Restate word for word the line containing "s.rfnlen := by" and each line that follows it, through the last line below, and nothing else.

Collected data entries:
======
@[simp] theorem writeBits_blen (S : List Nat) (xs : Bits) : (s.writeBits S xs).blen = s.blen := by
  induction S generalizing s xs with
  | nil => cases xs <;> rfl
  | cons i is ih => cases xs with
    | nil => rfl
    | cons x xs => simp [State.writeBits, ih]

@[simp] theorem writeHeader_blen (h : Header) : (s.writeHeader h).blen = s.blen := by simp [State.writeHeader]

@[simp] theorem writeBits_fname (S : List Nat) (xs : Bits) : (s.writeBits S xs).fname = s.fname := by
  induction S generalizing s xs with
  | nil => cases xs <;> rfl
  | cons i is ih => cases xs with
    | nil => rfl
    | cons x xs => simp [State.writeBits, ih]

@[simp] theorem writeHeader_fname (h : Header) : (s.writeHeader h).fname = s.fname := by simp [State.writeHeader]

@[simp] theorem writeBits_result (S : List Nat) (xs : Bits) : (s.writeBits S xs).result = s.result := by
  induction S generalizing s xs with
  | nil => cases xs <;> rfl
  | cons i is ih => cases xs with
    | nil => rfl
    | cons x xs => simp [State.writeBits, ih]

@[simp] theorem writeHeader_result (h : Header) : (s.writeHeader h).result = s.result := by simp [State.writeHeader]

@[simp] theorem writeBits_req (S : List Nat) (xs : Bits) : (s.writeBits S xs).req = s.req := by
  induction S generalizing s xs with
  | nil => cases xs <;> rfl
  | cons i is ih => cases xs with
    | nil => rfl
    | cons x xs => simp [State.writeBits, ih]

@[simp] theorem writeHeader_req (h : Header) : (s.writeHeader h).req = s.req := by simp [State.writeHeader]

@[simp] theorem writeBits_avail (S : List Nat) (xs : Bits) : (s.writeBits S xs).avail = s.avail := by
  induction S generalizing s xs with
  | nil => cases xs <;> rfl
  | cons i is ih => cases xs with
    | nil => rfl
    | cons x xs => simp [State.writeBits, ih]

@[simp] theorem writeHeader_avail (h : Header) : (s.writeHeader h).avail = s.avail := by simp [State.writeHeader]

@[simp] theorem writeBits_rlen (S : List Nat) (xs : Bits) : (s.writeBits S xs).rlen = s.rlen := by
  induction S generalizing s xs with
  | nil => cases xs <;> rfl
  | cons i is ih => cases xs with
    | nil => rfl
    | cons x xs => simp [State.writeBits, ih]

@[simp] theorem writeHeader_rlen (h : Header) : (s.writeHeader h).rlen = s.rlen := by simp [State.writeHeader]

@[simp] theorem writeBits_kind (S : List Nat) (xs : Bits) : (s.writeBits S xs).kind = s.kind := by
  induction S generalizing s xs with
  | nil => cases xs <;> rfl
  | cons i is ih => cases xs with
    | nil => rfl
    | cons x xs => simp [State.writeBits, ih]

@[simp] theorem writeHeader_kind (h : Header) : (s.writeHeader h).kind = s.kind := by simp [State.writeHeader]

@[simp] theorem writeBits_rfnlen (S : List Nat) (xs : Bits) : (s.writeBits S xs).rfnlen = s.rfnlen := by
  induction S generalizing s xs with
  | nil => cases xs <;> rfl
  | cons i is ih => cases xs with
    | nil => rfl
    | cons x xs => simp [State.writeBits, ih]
======
Solved problem:
@[simp] theorem writeBits_rfnlen (S : List Nat) (xs : Bits) : (s.writeBits S xs).rfnlen = s.rfnlen := by
  induction S generalizing s xs with
  | nil => cases xs <;> rfl
  | cons i is ih => cases xs with
    | nil => rfl
    | cons x xs => simp [State.writeBits, ih]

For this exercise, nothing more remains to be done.